Parliamo ora della struttura di gioco: La Città è divisa in quartieri esplorabili, con al centro la torre dell’orologio, rifugio di Garret e punto di partenza di ogni missione principale. Durante un incarico della storia avremo diversi obiettivi, e alcune mappe ci forniranno più possibilità di approccio oppure due o tre “ingressi” differenti. La libertà offerta non raggiunge però quella vista nei primi titoli della serie, e questo si nota ad esempio dalla limitata possibilità di utilizzo delle frecce con corda. Queste si attaccheranno esclusivamente su punti predefiniti, lasciando poco spazio all’immaginazione del giocatore che era prima in grado di creare nuove strade o vie di fuga con un tiro calcolato. Si nota anche la differenza di qualità dei vari capitoli, con le fasi finali decisamente più lineari dei primi livelli. A fine missione riceveremo una valutazione sulla qualità del nostro operato e potremo visualizzare alcune statistiche, come la percentuale di bottino raccolto, oltre a obiettivi aggiuntivi da tentare rigiocando il capitolo.
Quando non sarete impegnati con il proseguimento della storia avrete a disposizione tutta una serie di incarichi e missioni secondarie ottenibili da Basso, ricettatore e amico di Garret, che ci commissionerà alcuni colpi in particolari edifici. Tutti questi extra, insieme a vari collezionabili, sono una buona aggiunta per aumentare la longevità, ma ogni missione è simile alle precedenti e in generale sono piuttosto lineari, la varietà insomma non è il massimo. Per finire è da segnalare il settaggio della difficoltà. In Thief potrete andare a modificare ogni aspetto sia dell’interfaccia che della sfida stessa prima di iniziare la partita. Le opzioni sono davvero per tutti i gusti, potrete disattivare la modalità focus, il contatore delle frecce e addirittura settare il riavvio della missione in caso foste scoperti. Una scelta encomiabile, ogni giocatore potrà così personalizzare la sfida secondo le sue preferenze e i maniaci dello stealth avranno pane per i loro denti.

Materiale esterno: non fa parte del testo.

/-- A routine on binary32 tensors, 64 by 64 by 4 (R297). -/
def routine : List DWord := [0x0104400000000000, 0x0020100010000000, 0, 0, 0, 0, 0, 0]
/-- The module with the routine at 0x4000 and in entry 2 of core 0, and tile 0 held by the group at place 0. -/
def matrix (i : Instr) : Taken :=
  opened { module with
    cores := [(0, { routines := [(2, some ⟨0, routine⟩)], tiles := [(0, .group 0)], xflags := [(0, 5)] })]
    mem := writeN (writeN [] 0x4000 8 0x0104400000000000) 0x4008 8 0x0020100010000000 }
    { regs with s := [(4, ⟨0x4000, false⟩), (7, ⟨9, true⟩), (14, ⟨2, false⟩)] } i
theorem test_matrix_setup_issues : (∀ i ∈ ([.mxdef (withImm (fields 0 4 0) 3), .mxdef (withImm (fields 0 4 0) 2), .mxdefRel (withImm (fields 0 63 0) 2), .mxdefRel (withImm (fields 0 63 0) 9),
      .mxparm (withImm (fields 1 4 0) 8), .mxparm (fields 1 63 0), .mxzero (withImm (fields 0 0 0) 3), .mxzero (withImm (fields 0 0 0) 0x100),
      .kset (withImm (fields 2 0 0) 5), .kld (withImm (fields 2 2 0) 1), .kld (withImm (fields 2 2 0) 16)] : List Instr), issues (matrix i) i [.latch 0 0])
    ∧ (let q := matrix (.mxdef (withImm (fields 0 4 0) 3))
       routineBad routine = false ∧ translate q.s (coreUnit 0) 1 0x4000 { r := true } = (q.s, .ok 0x4000) ∧ mem64s q.s.mem 0x4000 8 = routine
       ∧ (∀ i < 4, tileUsed q.s 0 i = false ∧ (tileHolder q.s 0 i = .free ∨ tileHolder q.s 0 i = .group 0))) := by decide
theorem test_matrix_call_issues : (let i := Instr.mxcall (fields 8 14 63)
      issues (matrix i) i [.child 8 { cls := 0, pred := 0, any := false, det := false, scope := 4, cache := 0, desc := routine }]
      ∧ routineEntry (matrix i).s 0 2 = some ⟨0, routine⟩ ∧ blockTiles (routineOf routine) = 1 ∧ holdsTile (matrix i).s 0 0 = true
      ∧ unreleased (matrix i).s (matrix i).g + creating (matrix i).sc < 16 ∧ createHold (matrix i).sc 0 = false)
    ∧ ∀ i ∈ ([.mxacc (withImm (fields 8 0 0) 5), .mxacc (withImm (fields 8 0 0) 0x105), .mxacc (withImm (fields 8 0 0) 0x200), .mxacc (withImm (fields 8 1 0) 5)] : List Instr),
      issues (matrix i) i [.result 16 []] ∧ tileUsed (matrix i).s 0 0 = false := by decide
/-- R316: the flags of tile 0, which are 5; tile 1 is not held. -/
theorem test_mxacc : let i := Instr.mxacc (withImm (fields 8 0 0) 0x200)
    effects i (matrix i) = some ([.result 16 [.v 8 0 ⟨5, false⟩, .v 8 1 ⟨5, false⟩]], 0)
    ∧ trapped (.mxacc (withImm (fields 8 1 0) 5)) (matrix (.mxacc (withImm (fields 8 1 0) 5))) = some (2, 0) := by decide
/-- R315: MXPARM adds its immediate to the pair s4, s5. -/
theorem test_mxparm : let i := Instr.mxparm (withImm (fields 1 4 0) 8)
    effects i (matrix i) = some ([.result 2 [.x 1 0x4008]], 0) := by decide
/-- R198: KLD of v2 in lane 1. -/
theorem test_kld : let i := Instr.kld (withImm (fields 2 2 0) 1)
    effects i (matrix i) = some ([.latch 2 7], 0) ∧ trapped (.kld (withImm (fields 2 2 0) 16)) (matrix (.kld (withImm (fields 2 2 0) 16))) = some (2, 0) := by decide

/-! ## Children, queues, branches and system slots -/

/-- A copy child of the group, in entry 3 of core 0 under generation 1: its token is 0x3001. -/
def copyChild (st : ChildSt) : Child :=
  { gen := 1, ctx := 1, launch := 7, gidx := 0, set := 0, adopted := false, cls := 1, st := st, req := ⟨1, 0, false, false, 4, 0, [], [], 0, 0⟩, prio := 0, maxPrio := 2
    order := 0, attached := true, givenUp := false, onOrphan := none, baddr := 0, slot := 0, cursor := 0, cause := 2, addr := 0, detail := 0, empty := false
    reported := false, cancel := none, stop := false, parkedAt := none, inst := 0, beats := 0 }

/-- A record queue of 16 records of 64 bytes at 0x5000. -/
def records : RecQueue :=
  { pool := 0x5000, psize := 1024, rsize := 64, batch := 1, cons := 0, tq := 0, next := 0, deliver := 0, oldest := 0, res := [], committed := [], void := [], out := []
    freedRecs := [], flushing := false }

/-- The module with that child, and with record queue 9 in context 1. -/
def parent (st : ChildSt) : State :=
  { module with children := [(3, some (copyChild st))], ctxs := [(1, { getCtx module 1 with rqs := [(9, some records)] })] }

/-- Uniforms: s4 = 0x1000, s7 poisoned, s20 = the token, s21 = one record of queue 9, s22 = 9, s23 = a reserved bit of RRES. -/
def owner : Group :=
  { regs with s := [(4, ⟨0x1000, false⟩), (7, ⟨9, true⟩), (20, ⟨0x3001, false⟩), (21, ⟨0x10009, false⟩), (22, ⟨9, false⟩), (23, ⟨0x10400, false⟩), (31, ⟨5, false⟩)] }
def owns (st : ChildSt) (i : Instr) : Taken := opened (parent st) owner i

theorem test_creation_issues : ∀ i ∈ ([.cpy (fields 1 32 63), .cpy (fields 1 63 63), .coll (fields 1 32 63)] : List Instr), let q := owns .running i
    issues q i [.child 1 ⟨1, 0, false, false, 4, 0, [], [], 0, 0⟩] ∧ (∀ j < 16, (q.s32 (32 + j)).poison = false) ∧ unreleased q.s q.g + creating q.sc = 1
    ∧ createHold q.sc 1 = false ∧ createHold q.sc 2 = false := by decide
/-- R262: a token of a child that ended complete, that faulted, that runs, and one that is stale. -/
theorem test_token_issues : ∀ st ∈ ([.complete, .faulted, .cancelled, .running] : List ChildSt), ∀ i ∈ ([.twait (fields 1 20 0), .ttest (fields 1 20 0), .tcancel (fields 1 20 0),
    .tdet (fields 0 20 0), .trel (fields 0 20 0), .tprio (withImm (fields 0 20 0) 3)] : List Instr), let q := owns st i
    issues q i [.result 4 [.s 1 ⟨0, false⟩]] ∧ childByToken q.s 1 0x3001 = some (3, copyChild st) ∧ ownedBy q.g (copyChild st) = true := by decide
theorem test_stale_token_issues : ∀ i ∈ ([.twait (fields 1 31 0), .ttest (fields 1 31 0), .tdet (fields 0 31 0), .trel (fields 0 31 0)] : List Instr), let q := owns .running i
    issues q i [.result 4 [.s 1 ⟨3, false⟩]] ∧ childByToken q.s 1 5 = none := by decide
/-- The child of another group. -/
theorem test_foreign_token_issues : ∀ i ∈ ([.twait (fields 1 20 0), .ttest (fields 1 20 0)] : List Instr), let q := opened (parent .running) { owner with gidx := 4 } i
    issues q i [] ∧ ownedBy q.g (copyChild .running) = false ∧ trapped i q = some (2, 0) := by decide
theorem test_cntwait_issues : ∀ i ∈ ([.cntwaitMx (withImm (fields 1 0 0) 0), .cntwaitCp (withImm (fields 1 1 0) 0), .cntwaitCo (withImm (fields 1 2 0) 0)] : List Instr),
    issues (owns .faulted i) i [.result 4 [.s 1 ⟨0, false⟩]] ∧ (classCounter owner 0).length = 0
    ∧ earliest ((leftChildren (parent .faulted) owner 1).filter fun k => decide (k.2.st = .faulted) && !k.2.reported) = some (3, copyChild .faulted) := by decide
/-- R281, R282: TTEST of a running child answers 4, of a complete one 0, and frees it. -/
theorem test_ttest : effects (.ttest (fields 1 20 0)) (owns .running (.ttest (fields 1 20 0))) = some ([.result 4 [.s 1 ⟨4, false⟩]], 0)
    ∧ effects (.ttest (fields 1 20 0)) (owns .complete (.ttest (fields 1 20 0))) = some ([.result 4 [.s 1 ⟨0, false⟩], .acquire 4, .childFree 3], 0)
    ∧ effects (.ttest (fields 1 31 0)) (owns .complete (.ttest (fields 1 31 0))) = some ([.result 4 [.s 1 ⟨3, false⟩]], 0) := by decide
theorem test_queue_issues : (∀ i ∈ ([.qput (fields 1 32 22), .qput (fields 1 48 22), .rres (fields 1 21 2), .rcommit (fields 0 21 22), .rres (fields 1 23 2), .rcommit (fields 0 23 22),
      .lfill (fields 8 1 22), .rngseed (fields 0 2 22), .rngseed (withMod (fields 0 2 22) (reg4 1))] : List Instr), issues (owns .running i) i [.qput 1 9 []])
    ∧ tget none (getCtx (parent .running) 1).rqs 9 = some records ∧ owner.macc = []
    ∧ (∀ j < 16, (sreg owner owner.p0 (32 + j)).poison = false) ∧ ∀ l < 2, (vpair owner 2 l).2 = false := by decide
/-- R114: RRES of a queue number with a reserved bit. -/
theorem test_rres : effects (.rres (fields 1 21 2)) (owns .running (.rres (fields 1 21 2))) = some ([.rres 1 2 9 1], 0)
    ∧ trapped (.rres (fields 1 23 2)) (owns .running (.rres (fields 1 23 2))) = some (2, 0) := by decide
/-- R197: RNGSEED of lane 0 alone, from s22 and the pair v2, v3. -/
theorem test_rngseed : let i := Instr.rngseed (withMod (fields 0 2 22) (reg4 1))
    effects i (owns .running i) = some ([.seed 1 9 [0x300000006]], 0) := by decide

Queste finestre sono tutte uguali…
Tecnicamente parlando ci sono alti e bassi. La qualità grafica è molto buona, con un sistema di illuminazione e di effetti davvero ben fatto e modelli dei personaggi principali complessi e animati splendidamente. In particolare le mani di Garret sono uno spettacolo, reagiranno in maniera differente in base alle superfici vicine e realisticamente durante i furti, siano essi borseggi improvvisi o movimenti di grimaldello durante uno scasso. Purtroppo l’ottimizzazzione non è completa, abbiamo riscontrato alcuni bug minori come guardie che si bloccano dentro pareti o che iniziano a roteare su se stesse. Si nota soprattutto una quantità altissima di caricamenti mascherati, sempre con le stesse due sequenze: o il piede di porco che apre la finestra oppure Garret che sposta detriti e scivola dietro ad alcune travi. Questo non sarebbe un grosso problema se il titolo non fosse comunque appartenente alla next-gen, da cui ci aspettiamo di più, o se almeno le animazioni fossero più varie. Il sonoro presenta anch’esso qualche problemuccio, come un eccessiva ripetizione delle medesime frasi delle guardie di pattuglia, molto fastidiosa, e un doppiaggio in italiano poco ispirato a parte un paio di personaggi.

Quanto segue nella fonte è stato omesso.